• Why Modern RAID 5 is Ideal for Oracle Databases

    There is a convention of thought amongst Oracle DBA’s that databases should never be installed on disks that are configured into a RAID 5 array. The argument goes, that since Oracle accesses and writes to random points within relatively large files, the overhead of constantly calculating block-level parity on these files is substantial, resulting in serious performance degradation. They suggest that RAID 1 (mirroring) is the ideal disk configuration since no parity needs to be calculated, and Oracle is more than happy to divide up its database over many smaller mount points.

    This way of thinking has largely been correct over the years because most systems have traditionally used software RAID. This means that the CPU of the server itself had the job of doing all those parity calculations, and it really did slow down both the server and the disk when RAID 5 configurations were used. Oracle, in particular, had a hard time with these configurations for the exact reasons the DBA’s point to.

    In many cases, software RAID is still used, and to be sure, it is wholly inappropriate to deploy RAID 5 in these environments. However, it is increasingly common to find IT departments using a SAN-type architecture where the RAID type and configuration are invisible to the host operating system. In these environments, the the disk array has a dedicated controller that is singly tasked with handling all read, write, and parity operations. The RAID controller is no longer software running on a generic CPU, but rather firmware that is optimized to handle parity calculations. This results in a system where parity is calculated so quickly by the dedicated controller that differences in speed between RAID 1 and Raid 5 should be virtually nonexistent.
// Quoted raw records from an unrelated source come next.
-- ==== Sys2Proof/Machine/State.lean ====
section
/-! DEFINITION. The state as plain data: the four unit records (10_state R24-R33), the traces of the five output ports
(30_encoding R85), what the host does next (30_encoding R70, 70_reset R290), the build parameter (00_scope R6), and
the state after reset. -/

namespace Sys2Proof.Machine

/-- A unit's buffer: the cells written since reset, by index, strictly rising (20_memory R50).
An index that is not listed holds an unspecified byte (93 U2, log entry 2). -/
abbrev Memory := List Host.Cell

/-- The phase of `frx` (10_state R25). Log entry 9 for this and the other enumerated types. -/
inductive FrxPhase where
  /-- `AwaitingFlag`: scanning for the flag byte. -/
  | af
  /-- `AwaitingCommand`: the next byte is the command. -/
  | ac
  /-- `AwaitingLength`: the next byte is the declared stuffed length. -/
  | al
  /-- `AccumulatingPayload`: bytes are stored until `fill` reaches `len`. -/
  | ap
deriving DecidableEq, Repr

/-- The phase of `rrx` (10_state R26). -/
inductive RrxPhase where
  /-- Not inside a started packet. -/
  | idle
  /-- A boundary has been seen; the next non-zero byte is the length/mode byte. -/
  | len
  /-- Body bytes are stored until `fill` reaches `len`. -/
  | body
deriving DecidableEq, Repr

/-- The StuffedFramer receiver (10_state R30). -/
structure Frx where
  phase : FrxPhase
  cmd : Byte
  len : BitVec 8
  fill : BitVec 8
  buf : Memory
deriving DecidableEq, Repr

/-- The StuffedFramer transmitter (10_state R31). -/
structure Ftx where
  active : Bool
  cmd : Byte
  n : BitVec 8
  /-- The spec's `over` (a keyword of Lean's library). -/
  overflowed : Bool
  buf : Memory
deriving DecidableEq, Repr

/-- The RunLengthPacketizer receiver (10_state R32). -/
structure Rrx where
  phase : RrxPhase
  mode : Mode
  len : BitVec 6
  fill : BitVec 6
  buf : Memory
deriving DecidableEq, Repr

/-- The RunLengthPacketizer transmitter (10_state R33). -/
structure Rtx where
  active : Bool
  mode : Mode
  n : BitVec 6
  /-- The spec's `over` (a keyword of Lean's library). -/
  overflowed : Bool
  buf : Memory
deriving DecidableEq, Repr

/-- A value on `DLV` (30_encoding R86). The payload is a copy (20_memory R64). -/
inductive Delivery where
  | frFrame (cmd : Byte) (payload : List Byte)
  | rlPacket (mode : Mode) (payload : List Byte)
deriving DecidableEq, Repr

/-- The diagnostic tags (30_encoding R88); the codes 0x0 and 0xD to 0xF are never emitted and have no name. -/
inductive DiagTag where
  | frGarbage | frOverflow | frIllegalFlag | frBadEscape | frCapacity
  | rlUnexpected | rlIncomplete | rlBadLength | rlBadRun | rlCapacity
  | txSeq | illegalOp
deriving DecidableEq, Repr

/-- A value on `DIAG`: a tag and one byte of information (30_encoding R87). -/
structure Diag where
  tag : DiagTag
  info : Byte
deriving DecidableEq, Repr

/-- Which transmitter a result is from (30_encoding R89). -/
inductive TxUnit where
  | fr | rl
deriving DecidableEq, Repr

/-- The result codes (30_encoding R89); the codes 5 to 7 are never emitted and have no name. -/
inductive ResCode where
  | ok | empty | tooLong | stuffedTooLong | notBegun
deriving DecidableEq, Repr

/-- A value on `RES` (30_encoding R89). -/
structure Res where
  unit : TxUnit
  code : ResCode
deriving DecidableEq, Repr

/-- One value on one output port, as an operation emits it (00_scope R12, `emit(P, v)`). -/
inductive Emission where
  | fw (b : Byte)
  | rw (b : Byte)
  | dlv (d : Delivery)
  | diag (e : Diag)
  | res (r : Res)
deriving DecidableEq, Repr

/-- The traces of the five output ports, each in its own order; no order across ports is kept
(30_encoding R85, 20_memory R59). Log entry 8. -/
structure Ports where
  fw : List Byte
  rw : List Byte
  dlv : List Delivery
  diag : List Diag
  res : List Res
deriving DecidableEq, Repr

/-- What the host does to the block next. Log entry 3. -/
inductive InputEvent where
  /-- Offers a word, which is executed to completion (30_encoding R70). -/
  | word (w : Word)
  /-- Asserts the reset input between operations (70_reset R290). -/
  | reset
  /-- Offers a word and asserts the reset input during its execution (70_reset R294). -/
  | resetDuring (w : Word)
deriving DecidableEq, Repr

/-- The block, its build parameter, its ports and the host's next moves. -/
structure State where
  /-- `MAX_PAYLOAD`, fixed when the block is built; no operation changes it (00_scope R6, 10_state R23). -/
  maxPayload : Fin 256
  frx : Frx
  ftx : Ftx
  rrx : Rrx
  rtx : Rtx
  ports : Ports
  /-- What the host does next, first event first. -/
  input : List InputEvent
  /-- The index of the next operation in the input sequence (10_state R21). -/
  opIndex : Nat
  /-- The model's own count of resets, which selects the free values. Log entry 4. -/
  resets : Nat
deriving DecidableEq, Repr

/-- Why the model stops. The block itself never traps (60_exceptions R260). -/
inductive Fault where
  /-- A write to a unit's buffer at an index the buffer does not have (20_memory R50). Raised by `FRX` in phase AP and
  by `RRX` in phase BODY, through `Memory.store`, and only from a state that breaks 10_state R34 or R36, where the
  spec promises no in-range write (20_memory R51, 93 X6). Safe: the model stops. Log entry 6. -/
  | outsideBuffer (unit : UnitId)
deriving DecidableEq, Repr

/-- Why the model has no meaning for a step. -/
inductive Refusal where
  /-- An instruction with no meaning yet. Raised by no arm: every instruction has its meaning. Safe. -/
  | notModelled (mnemonic : String)
deriving DecidableEq, Repr

/-- The reset value of `frx` (10_state R30). -/
def Frx.initial : Frx := { phase := .af, cmd := 0, len := 0, fill := 0, buf := [] }

/-- The reset value of `ftx` (10_state R31). -/
def Ftx.initial : Ftx := { active := false, cmd := 0, n := 0, overflowed := false, buf := [] }

/-- The reset value of `rrx` (10_state R32). -/
def Rrx.initial : Rrx := { phase := .idle, mode := 0, len := 0, fill := 0, buf := [] }

/-- The reset value of `rtx` (10_state R33). -/
def Rtx.initial : Rtx := { active := false, mode := 0, n := 0, overflowed := false, buf := [] }

/-- Five empty traces (70_reset R301). -/
def Ports.empty : Ports := { fw := [], rw := [], dlv := [], diag := [], res := [] }

/-- The state after power-on of a block built with `MAX_PAYLOAD = m`, no word offered (70_reset R292, R293). -/
def State.resetWith (m : Fin 256) : State :=
  { maxPayload := m
    frx := Frx.initial
    ftx := Ftx.initial
    rrx := Rrx.initial
    rtx := Rtx.initial
    ports := Ports.empty
    input := []
    opIndex := 0
    resets := 0 }

/-- The state after power-on (70_reset R292, R293), for the build's own `MAX_PAYLOAD` (log entry 1). -/
def State.reset : State := State.resetWith Config.maxPayload

end Sys2Proof.Machine
end

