-- ==== Sys2Proof/Machine/RunLengthRx.lean ====
section
/-! DEFINITION. RunLengthPacketizer receive: `RRX` (43_rl_rx R170-R175). -/

namespace Sys2Proof.Machine

/-- Packet completion `rrx_complete()` (43_rl_rx R174). -/
def rrxComplete (free : Nat → Byte) (u : Rrx) : Rrx × List Emission :=
  match rlDecode (u.buf.readSeq free 0 u.len.toNat) with
  | .ok p => (u.clear, [.dlv (.rlPacket u.mode p)])
  | .error i => u.recover .rlBadRun (BitVec.ofNat 8 i)

/-- `RRX b` in phase IDLE (43_rl_rx R171). -/
def rrxIdle (b : Byte) (u : Rrx) : Rrx × List Emission :=
  if b = 0x00 then ({ u with phase := .len }, []) else (u, [diag .rlUnexpected b])

/-- `RRX b` in phase LEN (43_rl_rx R172). -/
def rrxLength (b : Byte) (u : Rrx) : Rrx × List Emission :=
  if b = 0x00 then (u, [])
  else if lengthField b = 0 then u.recover .rlBadLength b
  else ({ u with mode := modeField b, len := lengthField b, fill := 0, phase := .body }, [])

/-- `RRX 0x00` in phase BODY, an early boundary (43_rl_rx R175). -/
def rrxEarlyBoundary (u : Rrx) : Rrx × List Emission :=
  let r := u.recover .rlIncomplete (u.fill.zeroExtend 8)
  ({ r.1 with phase := .len }, r.2)

/-- `RRX b` in phase BODY with `b` not 0x00 (43_rl_rx R173). -/
def rrxBody (free : Nat → Byte) (b : Byte) (u : Rrx) : Except Fault (Rrx × List Emission) :=
  (Memory.store .rrx rrxDepth u.buf u.fill.toNat b).map fun buf =>
    let u' := { u with buf := buf, fill := u.fill + 1 }
    if u'.fill = u'.len then rrxComplete free u' else (u', [])

/-- `RRX b` on the unit's record (43_rl_rx R170). -/
def rrxReceive (free : Nat → Byte) (b : Byte) (u : Rrx) : Except Fault (Rrx × List Emission) :=
  match u.phase with
  | .idle => .ok (rrxIdle b u)
  | .len => .ok (rrxLength b u)
  | .body => if b = 0x00 then .ok (rrxEarlyBoundary u) else rrxBody free b u

/-- The effect of `RRX b`: `rrx` only (43_rl_rx R170). -/
def rrxEffect (b : Byte) (s : State) : Effect :=
  (rrxReceive (s.unwritten .rrx) b s.rrx).map fun r => (s.setRrx r.1, r.2)

/-- `RRX b` (43_rl_rx R170). -/
def execRrx (b : Byte) (s : State) : Host.Outcome State Fault Refusal := (rrxEffect b s).complete

end Sys2Proof.Machine
end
    To prove this, I carved up our new InfoTrend EonStor A12F-G2221 into three arrays – a RAID 5, a RAID 1, and a RAID 10. I then set out to run some benchmarks on these different arrays to see what, if any, the differences would be.

    The hardware used was as follows:

    • The RAID 5 LUN consisted of 4 drives
    • The RAID 1 LUN consisted of 2 drives
    • The RAID 10 LUN consisted of 4 drives

    I then identified the iozone tests that most accurately simulated Oracle disk activity. What I really wanted to do was to simulate select and update queries on various sized files and see how the different RAID types held up under the load. To do this, I ran iozone, a well-respected benchmark utility, with the following arguments:

    /opt/iozone/bin/iozone -Ra -g 2G -b /home/sysop/new/raid5-2G-1.wks

    This put the disk through its paces, as it ran the iozone tests in automatic mode on a 2 Gb file, but in the end, I was interested in analyzing the following tests because they were the ones our DBA team suggested would most closely represent database activity.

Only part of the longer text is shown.